Indian Food Aftershocks
I love indian food. Love it. Own a bunch of cookbooks about it, have a bag where I segregate out my stinkier indian spices, seek out south indian food when I travel, cook it from time to time. Great stuff.
But. Pretty much every time I eat it, my stomach stays pretty busy for the next 12 hours. Not really upset, per se, but … active. And a lot of times, this means I sleep poorly and have lots of bizarre dreams.
For instance, last night:
- Out with Kate. Stopped by a gas station. Kate wanted a candy bar. I wanted a Kit-Kat. Hers was $5.05, mine $0.99.
- At a fancy restaurant, later on. The waiter barely manages to whisk away our ramekins filled with lemon water before we commit the faux pas of dipping our escargot in them. (We were supposed to dip them in the smaller containers of lemon-butter. Oops.) Then some family friends of Kate’s show up and take the other two seats at our table, since the restaurant is full. They give us some belated wedding gifts, including a gorgeous all-wood spaetzle maker which I’m sure doesn’t exist in real life. Imagine if Dana Robes made a spaetzle maker.

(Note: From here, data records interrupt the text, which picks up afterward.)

-- ==== Sys2Proof/Tests/Whole.lean ====
section
/-! SUPPORT. The hypotheses of the statements about all commands and about single rules are met. -/

set_option Elab.async false
set_option linter.unusedVariables false

namespace Sys2Proof.Tests

open Sys2Proof Sys2Proof.Machine

theorem fits_StepRunsFrontCommand : ∃ (c : Instr) (s : State) (rest : List Instr), s.pending = c :: rest :=
  ⟨.errClear .c0 Pg.flm 1, { lit with pending := [.errClear .c0 Pg.flm 1, .eccWindowEnd] }, [.eccWindowEnd], rfl⟩

theorem fits_EmptyQueueLetsACyclePass : ∃ (s : State), s.pending = [] := ⟨State.reset, rfl⟩

theorem fits_CommandsKeepToTheirFootprint : ∃ (c : Instr) (s t : State), exec c s = .next t := ⟨.eccWindowEnd, lit, _, rfl⟩

theorem fits_StepKeepsStatesSound : ∃ (s t : State), s.wf = true ∧ step s = .next t := ⟨State.reset, _, by decide +kernel, rfl⟩

/-- A fetched entry of C0's ring that may issue, and another whose opcode its unit does not define. -/
def fetchedItem (op : Nat) : Item := { entry Pg.tim op with st := .fetched }
/-- ICINV stands at C0's PC. -/
def icinvForm : LongForm := { word := 0x8064, ext := [], via := { hit := false, flips := [] } }
def icinvAt : State :=
  stored 0x10000000 (icinvForm.code 4) { lit with cpus := [(2, { st := .run, run := true, ran := true, pc := 0x10000000 })] }
def report0 : Report := { unit := Pg.tim, tail := 5, status := Sc.done, ns := 0, sec := 0, rep6 := 0, rep7 := 0 }

theorem fits_ErrorsAreRecorded_1 : ∃ (s : State) (page : Nat) (ini : Initiator) (off detail code : Nat),
  s.wf = true ∧ code < 256 :=
  ⟨lit, Pg.flm, .l1, 0x108, 3, 0x0B, by decide +kernel, by decide +kernel⟩

theorem fits_ErrorsAreRecorded_2 : ∃ (s : State) (page : Nat) (ini : Initiator),
  s.wf = true ∧ s.gate ini page 0x020 true = .serve :=
  ⟨lit, Pg.flm, .l1, by decide +kernel, by decide +kernel⟩

theorem fits_OnlyTheOwnerAdvancesProd_1 : ∃ (ini : Initiator) (value : Word) (s : State),
  s.wf = true ∧ s.gate ini Pg.flm 0x108 true = .serve :=
  ⟨.c0, 1, ringed Pg.tim, by decide +kernel, by decide +kernel⟩

theorem fits_OnlyTheOwnerAdvancesProd_2 : ∃ (ini other : Initiator) (page : Nat) (value : Word) (s t : State),
  other.id ≠ ini.id ∧ exec (.chselWrite ini page value) s = .next t :=
  ⟨.c0, .c1, Pg.flm, 3, lit, _, by decide +kernel, by rfl⟩

theorem fits_ShortTimesAreReadAgainstTim : ∃ (s : State) (ns secLo : Nat),
  secLo < 2 ^ 18 ∧ ns < 1000000000 :=
  ⟨{ lit with tim := { sec := 100 } }, 5, 101, by decide +kernel, by decide +kernel⟩

theorem fits_NopsAndUndefinedOpcodes_2 : ∃ (k : Nat) (s : State) (i : Item),
  s.wf = true ∧ s.item k = some i ∧ i.st = .fetched ∧ s.mayIssue i = true ∧ i.result = none ∧
  pagePresent s.variant i.unit = true ∧ s.ready (epochDomain i.unit) = true :=
  ⟨0, holding (fetchedItem 0), fetchedItem 0, by decide +kernel, by decide +kernel, by decide +kernel, by decide +kernel, by decide +kernel, by decide +kernel, by decide +kernel⟩

theorem fits_ClosedTailracesTakeNoEntry_1 : ∃ (k : Nat) (flips : List Flip) (s t : State) (i : Item),
  s.item k = some i ∧ s.trEn (s.wrTail i.ring) = false ∧ exec (.itemRetire k flips) s = .next t :=
  ⟨0, [], holding (entry Pg.tim 0) lit, _, entry Pg.tim 0, by decide +kernel, by decide +kernel, by rfl⟩

theorem fits_ClosedTailracesTakeNoEntry_2 : ∃ (k : Nat) (overflow : Bool) (s t : State) (r : Report),
  s.flm.waiting[k]? = some r ∧ s.trEn r.tail = false ∧ exec (.reportPost k overflow) s = .next t :=
  ⟨0, false, { lit with flm := { waiting := [report0] } }, _, report0, by decide +kernel, by decide +kernel, by rfl⟩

- At Wesleyan for reunion, I have to borrow my mom’s surprisingly cool cell phone to negotiate with the people who currently own my grandfather’s boat, Dovekie about how much it would cost for me to buy her back from them. I woke up very concerned about running up my mom’s phone bill, and it took several minutes to shake the concern and realize that it wasn’t real.
As it was, we went to bed at 10:45, I woke up at 4 with a very full bladder, and tossed and turned until Kate got up at 5:40 to go to work. (Fortunately, the kingsize bed we’re sleeping on is big enough that tossing and turning doesn’t tend to affect Kate much.)
So now it’s a grey day, there are lawn mowers rolling around outside, I’ve got a several very tight deadlines this week as I transition into new job responsibilities, and I feel like I’ve got sand in my brain. Welcome to Monday.